2016-10-20 Thread Peter Zijlstra
On Thu, Oct 20, 2016 at 09:37:50PM +0200, Thomas Gleixner wrote:

> Well, we have the same issue on other platforms/models which set the
> reliable flag.

I was not aware we had other platforms doing this, git grep tells me
intel-mid does this as well..

> So one sanity check we can do is to read the IA32_TSC_ADJUST MSR on all
> cores. They should all have the same value (usually 0) or at least have a
> very minimal delta. If that's off by more than 1us then something is fishy
> especially on single socket systems. We could at least WARN about it.
> 
> We could do this in idle occasionally as well, so we can detect the dreaded
> "SMI wants to hide the cycles" crapola.

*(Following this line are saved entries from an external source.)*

-- ==== Sys2Proof/Machine/XprtRx.lean ====
section
/-!
DEFINITION. XPRT as responder and requester: classification of request packets, the key check on region accesses, acknowledgements,
retransmission, sending, and rate control (chapter 04 of spec/; R184 to R192).
-/
namespace Sys2Proof.Machine
open Sys2Proof

/-! ### Opcodes (Table 4.1) -/

inductive OpKind
  | send | write | read
deriving DecidableEq, Repr

/-- A request opcode: its kind, whether it begins and ends its message, whether it carries an immediate. -/
structure OpInfo where
  kind : OpKind
  first : Bool
  last : Bool
  imm : Bool := false

def opInfo : Nat → Option OpInfo
  | 0x00 => some ⟨.send, true, false, false⟩
  | 0x01 => some ⟨.send, false, false, false⟩
  | 0x02 => some ⟨.send, false, true, false⟩
  | 0x04 => some ⟨.send, true, true, false⟩
  | 0x06 => some ⟨.write, true, false, false⟩
  | 0x07 => some ⟨.write, false, false, false⟩
  | 0x08 => some ⟨.write, false, true, false⟩
  | 0x09 => some ⟨.write, false, true, true⟩
  | 0x0A => some ⟨.write, true, true, false⟩
  | 0x0B => some ⟨.write, true, true, true⟩
  | 0x0C => some ⟨.read, true, true, false⟩
  | _ => none

/-- The opcodes that are not requests: READ Responses, Acknowledge, CNP. -/
def isReadResp (op : Nat) : Bool := decide (0x0D ≤ op ∧ op ≤ 0x10)
def isRequest (op : Nat) : Bool := !isReadResp op && decide (op ≠ 0x11 ∧ op ≠ 0x81)
/-- A connection's kind accepts a request opcode (Table 4.1). -/
def opAllowed (kind : Nat) (o : OpInfo) : Bool := decide (o.kind = .send) || decide (kind = 2)

/-! ### Failures of a request -/

/-- R132, R141, R294: an invalid-request NAK, then ERROR with cause 4. -/
def State.invalidRequest (i psn : Nat) (s : State) : State := (s.reply i .invalidNak psn).enterError i 4

/-- EPSN advances past a message (R142, R147). -/
def State.skipMessage (i psn n : Nat) (s : State) : State :=
  s.onRx i fun x => { x with epsn := psnAdd psn n, nakSent := false, openMsg := none }

/-- R147, R186: a key check fails on a new request, or on a duplicate that R190 treats as new; `n` packets are skipped under CONTINUE. -/
def State.accessFail (i : Nat) (p : Packet) (step opcode len n : Nat) (dup : Bool) (s : State) : State :=
  let c := s.ctx i
  let s1 := (s.keyFail step p.rkey (s.qpn i) opcode dup c.id.tenant p.va len).reply i .accessNak p.psn
  if !c.id.errPolicy then s1.enterError i 5
  else if dup then s1 else s1.skipMessage i p.psn n

/-- R147: a remote-operational-error NAK; the connection stays READY and EPSN passes the message. -/
def State.operationFail (i psn n : Nat) (dup : Bool) (s : State) : State :=
  let s1 := s.reply i .opNak psn
  if dup then s1 else s1.skipMessage i psn n

/-! ### Acknowledging (R145) -/

/-- After a new packet: an ACK at the coalescing count or on AckReq. -/
def State.ackNew (i : Nat) (ackReq : Bool) (s : State) : State :=
  let n := (s.ctx i).rx.unacked + 1
  let s1 := s.onRx i fun x => { x with unacked := min 63 n }
  if ackReq || decide (s.get pgXprt F.XPRT_CFG_ACK_COAL ≤ n) then s1.ack i else s1

/-- EPSN advances by one for a new packet (R142). -/
def State.accept (i : Nat) (s : State) : State :=
  s.onRx i fun x => { x with epsn := psnAdd x.epsn 1, nakSent := false, seen := x.seen + 1 }
def State.bumpMsn (i : Nat) (s : State) : State := s.onRx i fun x => { x with msn := psnAdd x.msn 1 }
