/-- A retrain condition (R117, R118): the lane retrains, or its page crosses its threshold. DESIGN CHOICE (log entry 122):
LINE.LANE_RETIRED is set as the threshold is crossed, before the page has drained. -/
def State.retrainOrRetire (lane : Nat) (s : State) : State :=
  match s.portOfLane lane with
  | none => s
  | some p =>
    if !s.isOn (pgLane lane) then s
    else if s.get (pgLane lane) F.LANE_CFG_RETRAIN_LIMIT ≤ s.retrainCount lane then
      (s.pageEv (pgLane lane) .threshold).occur (S.LINE_LANE_RETIRED.on (16 + lane))
    else s.retrainLane lane p

/-- A lane loses lock: its port goes down whether it retrains or retires. -/
def execLaneLockLoss (lane : Nat) (s : State) : Result :=
  .next (match s.portOfLane lane with
    | none => s
    | some p => if s.isOn (pgLane lane) then (s.retrainOrRetire lane).portDown p
        (decide (s.retrainCount lane < s.get (pgLane lane) F.LANE_CFG_RETRAIN_LIMIT)) else s)

/-- The code words of one second: the symbols corrected in them exceed SYM_THR. An uncorrectable one is counted and has no other
effect (Table 3.11). -/
def execLaneSymThreshold (lane : Nat) (fec : FecSecond) (s : State) : Result :=
  .next (((s.count (E.LINE_FEC_CORR_SYM.on (16 + lane)) fec.symbols).count (E.LINE_FEC_UNCORR_CW.on (16 + lane)) fec.words).when
    (decide (s.get (pgLane lane) F.LANE_ERR_CFG_SYM_THR < fec.symbols)) (State.retrainOrRetire lane))

/-- Training or link start-up completes (R117). -/
def execPortLinkUp (port : Nat) (s : State) : Result :=
  .next (match s.port port with
    | none => s
    | some v => if v.training && s.lanesOn v.lanes && s.isOn (pgGrp (port / 4)) then
        let s1 := ((s.onLine fun l => { l with retraining := l.retraining.filter fun k _ => !v.lanes.contains k }).setPort port
          { v with up := true, training := false }).syncAround (port / 4)
        s1.clipRates port (s1.portRate port) else s)

/-- Training that has not completed in 500 ms is repeated: the port goes on training (R117, R124). -/
def execPortTrainTimeout (port : Nat) (s : State) : Result :=
  .next (match s.port port with
    | none => s
    | some v => if v.training then (s.beginPort port v).syncAround (port / 4) else s)

/-- The narrower runs of lanes of a port, widest first, lowest lane first (R119, R120). -/
def narrowings (lanes : List Nat) : List (List Nat) :=
  let has := fun (l : List Nat) => l.all fun x => lanes.contains x
  let base := lanes.headD 0
  let runs := fun (w : Nat) => ((List.range (8 / w)).map fun i => (List.range w).map fun j => base / 8 * 8 + i * w + j).filter has
  (if lanes.length = 8 then runs 4 else []) ++ (if 4 ≤ lanes.length then runs 2 else []) ++ (if 2 ≤ lanes.length then runs 1 else [])

/-- After a lane of a port has been retired (R119 to R121). DESIGN CHOICE (log entry 122): a port that runs narrowed already looks for a
narrower run among the lanes it runs on. -/
def State.narrowPort (port : Nat) (s : State) : State :=
  match s.port port with
  | none => s
  | some v =>
    let retired := v.lanes.any fun l => decide ((s.fab.page (pgLane l)).state = .retired)
    if !retired then s
    else
      let s1 := s.portDown port false
      match (if s.flag (pgGrp (port / 4)) F.GRP_CFG_NARROW_EN then (narrowings v.lanes).find? s.lanesOn else none) with
      | none => s1
      | some lanes =>
        let q := lanes.headD 0
        let s2 := (((s1.removePort port).beginPort q { lanes := lanes, narrowed := true, home := v.home }).syncAround (q / 4)).occur
          (S.LINE_PORT_NARROWED.on (q / 4))
        s2.clipRates port (s2.portRate q)

def execPortNarrow (port : Nat) (s : State) : Result := .next (s.narrowPort port)

/-- A narrowed port that has not come up within 3 s stays down (R121). -/
def execNarrowTimeout (port : Nat) (s : State) : Result :=
  .next (match s.port port with
    | none => s
    | some v => if v.narrowed && !v.up then s.portDown port false else s)

/-! ### Device time (R111 to R116) -/

/-- The seconds value to apply (R112). -/
def State.todValue (s : State) : Nat := s.get (pgGrp 0) F.PTP_TOD_HI_SEC_HI * 2 ^ 32 + s.get (pgGrp 0) F.PTP_TOD_SEC

/-- The counter takes a new value out of sequence: the open minute closes at the step (R347). -/
def State.setTime (sec half : Nat) (s : State) : State :=
  if s.ptp.sec = sec ∧ s.ptp.half = half then s.onPtp fun p => { p with todPending := false }
  else (s.minuteDue true).onPtp fun p => { p with sec := sec % 2 ^ 48, half := half, todPending := false }

/-- `PTP_TOD` is written (R112). -/
def State.todWrite (value : Nat) (s : State) : State :=
  let s1 := s.setF (pgGrp 0) F.PTP_TOD_SEC value
  if s.get (pgGrp 0) F.PTP_CFG_SRC = 0 then s1.setTime s1.todValue s.ptp.half else s1.onPtp fun p => { p with todPending := true }

def execPtpTodWrite (value : BitVec 32) (s : State) : Result := .next (s.todWrite value.toNat)

/-- A 1PPS edge marks the start of a second: with SRC 1 the written seconds value takes effect (R111, R112). -/
def execPpsEdge (s : State) : Result :=
  .next (s.when (decide (s.get (pgGrp 0) F.PTP_CFG_SRC = 1)) fun t =>
    let u := t.setF (pgGrp 0) F.PTP_STAT_SYNC 0
    if t.ptp.todPending then u.setTime t.todValue 0 else u)

/-- A read of `PTP_TIME_NS` (R112). -/
def State.timeRead (rq : Requester) (s : State) : State :=
  ((s.emit (.readData rq ((pgGrp 0).base + F.PTP_TIME_NS_NS.off) (s.ptp.half / 2))).setF (pgGrp 0) F.PTP_TIME_SEC_SEC
    (s.ptp.sec % 2 ^ 32)).setF (pgGrp 0) F.PTP_TIME_SEC_HI_SEC_HI (s.ptp.sec / 2 ^ 32)

def execPtpTimeRead (rq : Requester) (s : State) : Result := .next (s.timeRead rq)

/-- Half nanoseconds added to the counter. -/
def State.timePlus (s : State) (d : Int) : Nat := ((s.ptp.sec * 2000000000 + s.ptp.half : Nat) + d : Int).toNat

/-- An update of firmware's PTP clock with SRC 2 (R112, R115, R116): a seconds value written before it takes effect; an offset below
100 µs is slewed, by the part of it that `slew` gives, a larger one stepped. Offsets are in nanoseconds. DESIGN CHOICE (log entry 122): an
offset of exactly 100 µs is stepped, and the offset that firmware's clock takes is an operand. -/
def State.ptpUpdate (offset slew : Int) (s0 : State) : State :=
  let s1 := if s0.ptp.todPending then s0.setTime s0.todValue s0.ptp.half else s0
  let s := s1.setF (pgGrp 0) F.PTP_STAT_SYNC 0
  if offset.natAbs < 100000 then
    let d : Int := if 0 ≤ offset then max 0 (min slew offset) else min 0 (max slew offset)
    let t := s.timePlus (2 * d)
    (s.onPtp fun p => { p with sec := t / 2000000000 % 2 ^ 48, half := t % 2000000000 }).when
      (decide (t / 2000000000 / 60 ≠ s.ptp.sec / 60)) (State.minuteDue false)
  else
    let t := s.timePlus (2 * offset)
    let s2 := ((s.setTime (t / 2000000000) (t % 2000000000)).satAdd (pgGrp 0) F.PTP_STAT_STEPS 1).occur S.LINE_PTP_STEP
    s2.record 4 ((offset % (2 ^ 64)).toNat + s2.get (pgGrp 0) F.PTP_STAT_STEPS * 2 ^ 64)

def execPtpUpdate (offset slew : Int) (s : State) : Result :=
  .next (s.when (decide (s.get (pgGrp 0) F.PTP_CFG_SRC = 2)) (State.ptpUpdate offset slew))

/-- No valid update for 2 s (R116). -/
def execPtpHoldoverTimeout (s : State) : Result :=
  .next (s.when (decide (s.get (pgGrp 0) F.PTP_STAT_SYNC = 0)) (State.setF (pgGrp 0) F.PTP_STAT_SYNC 1))

/-- A further 8 s without one: the minute that is open has run free (R116, R349). -/
def execPtpFreeTimeout (s : State) : Result :=
  .next (s.when (decide (s.get (pgGrp 0) F.PTP_STAT_SYNC = 1)) fun t =>
    ((t.setF (pgGrp 0) F.PTP_STAT_SYNC 2).onTmgr fun m => { m with minute := { m.minute with freeRun := true } }).occur S.LINE_PTP_LOSS)

end Sys2Proof.Machine
end

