/-- The rebuild stands at a stripe that some position needs. -/
def State.rebuildAt (p : Nat) (s : State) : State :=
  let v := s.pool p
  let seg := v.cursor / 64 + 1
  if v.need.any fun _ l => l.contains seg then
    (if v.cursor % 64 = 0 then s.onPool p fun x => { x with joined := (x.need.list.filter fun e => e.2.contains seg).map Prod.fst } else s)
  else match v.nextNeed seg with
    | none => s
    | some n => s.onPool p fun x => { x with
      cursor := stripeNo n 0, joined := (x.need.list.filter fun e => e.2.contains n).map Prod.fst }

/-- Rows lost at a stripe: those where the erasures, the unreadable rows with them, exceed the redundancy (R536). -/
def PoolRt.lostRows (v : PoolRt) (er : List Nat) (bad : List (Nat × Nat)) : List Nat :=
  (List.range 16).filter fun k => v.tooMany (er ++ (bad.filter fun e => bitAt e.2 k && !er.contains e.1).map Prod.fst)

/-- A strip of a role from strips that are known, by role (R509, R530). -/
def PoolRt.stripFrom (v : PoolRt) (known : List (Nat × Nat)) (role : Nat) : Nat :=
  if isMirror v.prot then ((known.find? fun e => decide (e.1 % v.d = role % v.d)).map Prod.snd).getD 0
  else
    let miss := (List.range v.d).filter fun r => !known.any fun e => decide (e.1 = r)
    let datum := fun (r : Nat) => match known.find? fun e => decide (e.1 = r) with
      | some e => e.2
      | none => recover 65536 v.d r (miss.find? fun x => decide (x ≠ r)) known
    v.strip (((List.range v.d).map fun r => datum r * 2 ^ (524288 * r)).sum) role
/-- One row of it, from the rows of the strips that are known: the arithmetic is byte by byte. -/
def PoolRt.rowFrom (v : PoolRt) (known : List (Nat × Nat)) (role : Nat) : Nat := v.stripFrom known role % 2 ^ 32768
/-- A strip with some of its rows zero. -/
def zeroRows (rows : List Nat) (x : Nat) : Nat :=
  ((List.range 16).map fun k => if rows.contains k then 0 else bytesAt x (4096 * k) 4096 * 2 ^ (32768 * k)).sum

/-- A rebuild writes something at a position: its bytes are kept until the drive has them. -/
def State.rebuildWrite (e : RbWrite) (off len : Nat) (s : State) : State :=
  (s.onStrp fun x => { x with rebuilt := x.rebuilt ++ [e] }).drvWrite ((s.pool e.pool).member e.pos).bay (.rebuilt e.pool e.map e.what e.pos)
    { use := .rebuilt e.pool e.map e.what e.pos, isWrite := true, cls := 0, offset := off, bytes := len }

/-- The first map slot copy that a REBUILDING position lacks: position and slot (R528). -/
def PoolRt.nextMapCopy (v : PoolRt) : Option (Nat × Nat) :=
  (List.range v.members.length).findSome? fun i => if (v.member i).state = 2 then ((v.mapLeft.get i []).head?).map fun n => (i, n) else none
/-- Map region slot copies come first: each is read from another copy of its slot (R528). -/
def State.rebuildMap (p pos slot : Nat) (s : State) : State :=
  let v := s.pool p
  let mine := ((List.range 3).find? fun k => decide (v.mapPos slot k = pos)).getD 0
  if s.strp.rebuilt.any fun e => decide (e.pool = p) then s
  else match s.mapCopyFor p slot [] with
    | none => s
    | some c =>
      let r := s.bgRead 3 p 0 slot 9216 [((v.member (v.mapPos slot c)).bay, v.mapOffset slot c, 4608)]
      match r.1 with
      | none => r.2
      | some got => match got.head?.bind id with
        | none => r.2
        | some d => ((r.2.emit (.mapPage p slot mine ⟨4608, d⟩)).count (E.STRP_REBUILD_BYTES.on p) 9216).rebuildWrite ⟨p, true, slot, pos, d⟩
            (v.mapOffset slot mine) 4608

/-- The cursor leaves a stripe that is rebuilt; after the last of its segment the positions that took part need the segment no more (R529,
R530, R532). -/
def State.rebuildNext (p : Nat) (s : State) : State :=
  let v := s.pool p
  let seg := v.cursor / 64 + 1
  let s2 := s.onPool p fun x => { x with cursor := v.cursor + 1, rbWrote := false }
  if v.cursor % 64 = 63 then
    ((s2.onPool p fun x => { x with need := x.need.mapVals fun i l => if v.joined.contains i then l.filter fun n => decide (n ≠ seg) else l }).onPool p fun x =>
      match x.nextNeed (seg + 1) with
      | some n => { x with cursor := stripeNo n 0 }
      | none => x).settleRebuild p
  else s2.syncPool p

/-- The strips of the cursor's stripe have been read, each by its role; none where its drive could not. The strips that are rebuilt are
written, lost rows as zeros (R530, R535, R536). Where a strip could not be read whole, what the rows that R509 then asks of the other
positions give is left free (DESIGN CHOICE, log entry 87). -/
def State.rebuildStrips (p : Nat) (bad : List (Nat × Nat)) (known : List (Nat × Option Nat)) (writers : List Nat) (bytes : Nat) (s : State) : State :=
  let v := s.pool p
  let st := v.cursor
  let er := (List.range v.w).filter fun r => !v.intact st (v.posOf st r)
  let gone := (known.filter fun e => e.2.isNone).map fun e => (e.1, ((bad.find? fun x => decide (x.1 = e.1)).map Prod.snd).getD 0xFFFF)
  let lost := v.lostRows er gone
  let t := (s.count (E.STRP_REBUILD_STRIPES.on p) 1).count (E.STRP_REBUILD_BYTES.on p) bytes
  let mended := gone.flatMap fun e => ((List.range 16).filter fun k => bitAt e.2 k && !lost.contains k).map fun k => (e.1, k)
  let t1 := mended.foldl (fun u e => (((u.count (E.STRP_ROW_REPAIR.on p) 1).occur (S.STRP_ROW_REPAIRED.on p)).rewriteRows p st e.1 (8 * e.2) 8 none)) t
  let t2 := if lost.isEmpty then t1
    else (t1.addLoss p ⟨st, 1, ((er ++ gone.map Prod.fst).uniq.map fun r => 2 ^ r).sum, 2, (lost.map fun k => 2 ^ k).sum, false⟩).occur
      (S.STRP_DATA_LOSS.on p)
  let have_ := known.filterMap fun e => e.2.map fun d => (e.1, d)
  (writers.foldl (fun u i =>
    let r := v.roleOf st i
    let x : Nat × State := if gone.isEmpty then (v.stripFrom have_ r, u) else u.draw
    let d := zeroRows lost (x.1 % 2 ^ 524288)
    (x.2.emit (.strip p st r ⟨65536, d⟩)).rebuildWrite ⟨p, false, st, i, d⟩ (v.stripOffset st) 65536) t2).onPool p fun x => { x with rbWrote := true }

Indeed, that sounds like the best we can; and probably should; do.


Re: [PATCH v3] x86/tsc: add X86_FEATURE_TSC_KNOWN_FREQ flag

2016-10-20 Thread Thomas Gleixner
On Thu, 20 Oct 2016, Peter Zijlstra wrote:
> On Thu, Oct 20, 2016 at 11:57:03AM +0200, Thomas Gleixner wrote:
> > On Thu, 13 Oct 2016, Bin Gao wrote:
> > > @@ -702,6 +702,15 @@ unsigned long native_calibrate_tsc(void)
> > >   }
> > >   }
> > >  
> > > + setup_force_cpu_cap(X86_FEATURE_TSC_KNOWN_FREQ);
> > > +
> > > + /*
> > > +  * For Atom SoCs TSC is the only reliable clocksource.
> > > +  * Mark TSC reliable so no watchdog on it.
> > > +  */
> > > + if (boot_cpu_data.x86_model == INTEL_FAM6_ATOM_GOLDMONT)
> > > + setup_force_cpu_cap(X86_FEATURE_TSC_RELIABLE);
> > > +
> 
> AFAICT setting TSC_RELIABLE also skips the check_tsc_warp() tests in
> tsc_sync.c.
> 
> This means that if someone does a Goldmont BIOS with 'features', we'll
> never detect the wreckage :-/

Well, we have the same issue on other platforms/models which set the
reliable flag.

So one sanity check we can do is to read the IA32_TSC_ADJUST MSR on all
cores. They should all have the same value (usually 0) or at least have a
very minimal delta. If that's off by more than 1us then something is fishy
especially on single socket systems. We could at least WARN about it.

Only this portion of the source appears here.